Jean Dubuffet (1901-1985)
Jean Dubuffet (1901-1985)

Territoire aux deux promeneurs

Details
Jean Dubuffet (1901-1985)
Territoire aux deux promeneurs
signed with intials and dated 'J.D. 74' (lower right); signed and dated again and titled, 'Territoire aux deux promeneurs J. Dubuffet 74' (on the reverse)
vinyl on canvas
76½ x 51 in. (194.3 x 129.5 cm.)
Painted in 1974.
Provenance
Pace Gallery, New York
Acquired from the above by the present owner, 1981
Literature
M. Loreau, Catalogue des travaux de Jean Dubuffet, fascicule XXVIII: Roman burlesque, Sites tricolores, Paris, 1979, p. 124, no. 165b (illustrated).
Exhibited
Paris, Centre national d'art contemporain and Bâle, Galerie Beyeler, Jean Dubuffet: Paysages castillans, Sites tricolores, February-May 1975, no. 10 (illustrated in color).
New York, The Pace Gallery, Jean Dubuffet Recent Paintings: Paysages castillans, Sites tricolores, September-October 1975 (illustrated).
Toronto, Albert White Gallery, Jean Dubuffet: paintings, collages, practicables, drawings, prints, October-November 1977.

Lot Essay

In 1974, Jean Dubuffet painted what would be the last works of his groundbreaking Hourloupe series, of which the present lot, Untitled, is a paradigmatic example. Underpinned by a critical intellectual rigor, the Hourloupe series is a product of Dubuffet's philosophical investigations into the possibility of representing utopic worlds and absolute truths through painting, and his radical conclusion that these things existed outside of the normal categories of western humanist thought.

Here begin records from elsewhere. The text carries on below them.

theorem witness_ReservedOpcodes :
    (∀ n ∈ [0x00, 0x02, 0x0F, 0x15, 0x1F, 0x22, 0x2F, 0x32, 0xFF], reservedOpValue n = true) ∧
      (∀ n ∈ [0x01, 0x10, 0x14, 0x20, 0x21, 0x30, 0x31], reservedOpValue n = false) := by decide

theorem witness_ShiftFields :
    decode 0x011F1F20#32 = .ok (.pllsUpdate 31 31) ∧ opField 0x011F1F20#32 = 0x20 ∧
      decode 0x00000020#32 = .ok (.pllsUpdateMiss 0 0) ∧ decode 0x02000010#32 = .ok .iirUpdateHold ∧
      opField 0x02000010#32 ≠ 0x20 := by decide

theorem witness_StepRuns : ∃ (s : State) (w : Word) (i : Instr) (es : List HostEvent),
    s.host.script = .write 0x00C .word w :: es ∧ s.host.resetIn = false ∧ decode w = .ok i :=
  ⟨setScript [.write 0x00C .word 1] State.reset, 1, .cossin, [], rfl, rfl, by decide⟩

theorem witness_NoOtherAccess : ∃ (s t : State) (e : HostEvent) (es : List HostEvent),
    s.host.script = e :: es ∧ isResetEvent e = false ∧ (∀ w, e ≠ .write 0x00C .word w) ∧ step s = .next t :=
  ⟨setScript [.write 0x010 .word 7] State.reset, _, .write 0x010 .word 7, [], rfl, rfl, by simp, rfl⟩

theorem witness_EventsServed : ∃ s t : State, step s = .next t ∧ s.host.script ≠ [] ∧
    ∀ e, s.host.script.head? = some e → isResetEvent e = false :=
  ⟨setScript [.read 0x000 .word] State.reset, _, rfl, by simp, by simp [isResetEvent]⟩

/-- Both clauses: an access under RESET, and an event that is served. -/
theorem witness_StepStops :
    (∃ s : State, (∃ e, s.host.script.head? = some e ∧ isResetEvent e = false) ∧ s.host.resetIn = true) ∧
    (∃ s : State, s.host.script.head? = some (.read 0 .word) ∧ s.host.resetIn = false) :=
  ⟨⟨setHost ⟨[.read 0 .word], none, true, 0⟩ State.reset, ⟨_, rfl, rfl⟩, rfl⟩,
    ⟨setHost ⟨[.read 0 .word], none, false, 0⟩ State.reset, rfl, rfl⟩⟩

theorem witness_AdmittedRead : ∃ (s : State) (r : Reg) (es : List HostEvent),
    s.host.script = .read (regOffset r) .word :: es ∧ s.host.resetIn = false :=
  ⟨setScript [.read (regOffset .pllgY0) .word] State.reset, .pllgY0, [], rfl, rfl⟩

/-- A RW register, an RO register and a reserved offset. -/
theorem witness_WriteStores :
    (∃ (s : State) (es : List HostEvent), s.host.script = .write 0x0B8 .word 9 :: es ∧ s.host.resetIn = false) ∧
    (regAt 0x0B8 = some .pllgY0 ∧ regRight .pllgY0 = .rw) ∧
    (regAt 0x090 = some .pllsFr ∧ regRight .pllsFr = .ro) ∧ regAt 0x0BC = none :=
  ⟨⟨setScript [.write 0x0B8 .word 9] State.reset, [], rfl, rfl⟩, by decide, by decide, by decide⟩

/-- Each cause at a boundary, in a state that has seen no bus error and in one that has. -/
theorem witness_BusErrors :
    (∃ (s : State) (es : List HostEvent),
      s.host.script = .read 0xFFC .other :: es ∧ s.host.resetIn = false ∧ s.status.busErr = false) ∧
    (∃ (s : State) (es : List HostEvent),
      s.host.script = .write 0x000 .word 0 :: es ∧ s.host.resetIn = false ∧ s.status.busErr = true) ∧
    AccessSize.other ≠ .word ∧ (0x003#12).toNat % 4 ≠ 0 ∧ regAt 0xFFC = none ∧
    (regAt 0x000 = some .id ∧ regRight .id = .ro) :=
  ⟨⟨setScript [.read 0xFFC .other] State.reset, [], rfl, rfl, rfl⟩,
    ⟨setScript [.write 0x000 .word 0] { State.reset with status := ⟨.ok, false, true⟩ }, [], rfl, rfl, rfl⟩,
    by decide, by decide, by decide, by decide⟩

/-- The edges of the reserved ranges and of the registers beside them. -/
theorem witness_RegisterMap :
    (∀ n ∈ [0x01C, 0x030, 0x03C, 0x074, 0x07C, 0x094, 0x09C, 0x0BC, 0xFFC], reservedOffset n = true) ∧
    (∀ n ∈ [0x018, 0x020, 0x02C, 0x040, 0x070, 0x080, 0x090, 0x0A0, 0x0B8], reservedOffset n = false) := by
  decide

theorem witness_Window :
    windowOffset 0x1000 0x1FFF = some 0xFFF ∧ windowOffset 0x1000 0x0FFF = none ∧
      windowOffset 0x1000 0x2000 = none := by decide

theorem witness_ByteLanes : byteLane 0x01040820 3 = 0x01 ∧ byteLane 0x01040820 0 = 0x20 := by decide

theorem witness_CossinBounded : ∃ s t : State, exec .cossin s = .next t :=
  ⟨State.reset, _, exec_outcome _ _⟩

theorem witness_CossinSymmetry : ∃ (s t q h n : State) (p : Word),
    exec .cossin { s with arg0 := p } = .next t ∧
    exec .cossin { s with arg0 := p + 0x40000000 } = .next q ∧
    exec .cossin { s with arg0 := p + 0x80000000 } = .next h ∧
    exec .cossin { s with arg0 := ~~~p } = .next n :=
  ⟨State.reset, _, _, _, _, 0x1FFFFFFF,
    exec_outcome _ _, exec_outcome _ _, exec_outcome _ _, exec_outcome _ _⟩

In Untitled, Dubuffet has unleashed a fantastically energetic style marked by intricate patterns that teeter between abstraction and figuration. Flattened human figures appear to float on a dense background of alternating irregular fields of pristine white and striated lines that threaten to take over the canvas, but are reined in at the last moment by Dubuffet's masterful control. Several of the artistic strategies used by Picasso and Braque in their Synthetic Cubist masterpieces are further developed by Dubuffet. Figures are visible from multiple viewpoints simultaneously, accentuating the shifting quality of the painting. The palette of Untitled has also been restricted to mostly black and white and blue, a signature characteristic of the Hourloupe series in order to disarm the historical values of color.

While the shapes on the canvas are evocative of real form, their details remain deliberately elusive. The figures of Untitled exist free of any specific location in time or space: they could be anyone in any type of landscape, and yet they bear little resemblance to anything we are familiar with in our world. All sense of depth has been erased, as well as any sense of hierarchy of form within the image. In this way, Dubuffet claimed to have "abolish[ed] all particularities, all categories (by which I mean the usual classifications adopted by our reflexive mind which makes distinctions between one notion and another: between the notion of chair for example and that of tree, that of human, figure, cloud, ground, landscape, or anything else) so that this consistently uniform script indifferently applied to all things (and it should be emphasized, not only visible objects but also invisible inventions of our thoughts, imagination or fantasy; mixed together without discrimination) will reduce them all to the lowest common denominator and restitute a continuous undifferentiated universe; it will thereby dissolve the categories which our mind habitually employs to decipher (better to say cipher) the facts and spectacles of the world" (Jean Dubuffet, quoted in Margit Rowell, "Jean Dubuffet: An Art on the Margins of Culture," pp. 15-34, in Jean Dubuffet: A Retrospective, New York, 1973, p. 26).

While serious in its existential investigations, the Hourloupe series was in fact the result of an accidental discovery, drawn from doodles that Dubuffet made while on the phone one day: a fitting source for an artist who sought to turn the conventions of painting upside down while working within the medium's conventions. The seeming spontaneity of Dubuffet's lines, as well as his use of chance in his composition, draws comparison with the automatic drawings of the Surrealists.
As part of a generation of post-World War II artists, Dubuffet understood the unfixed nature of reality, and the always present possibility that everything can change in an instant. Through his experimentations with form, color, and perception, Dubuffet challenged the traditional values that we assume to exist in the world around us. Emblematic of the Hourloupe series, Untitled leads us to question our own interpretation of reality - a questioning that is reflected back to us in the uneasy ambiguity of the figures' expressions.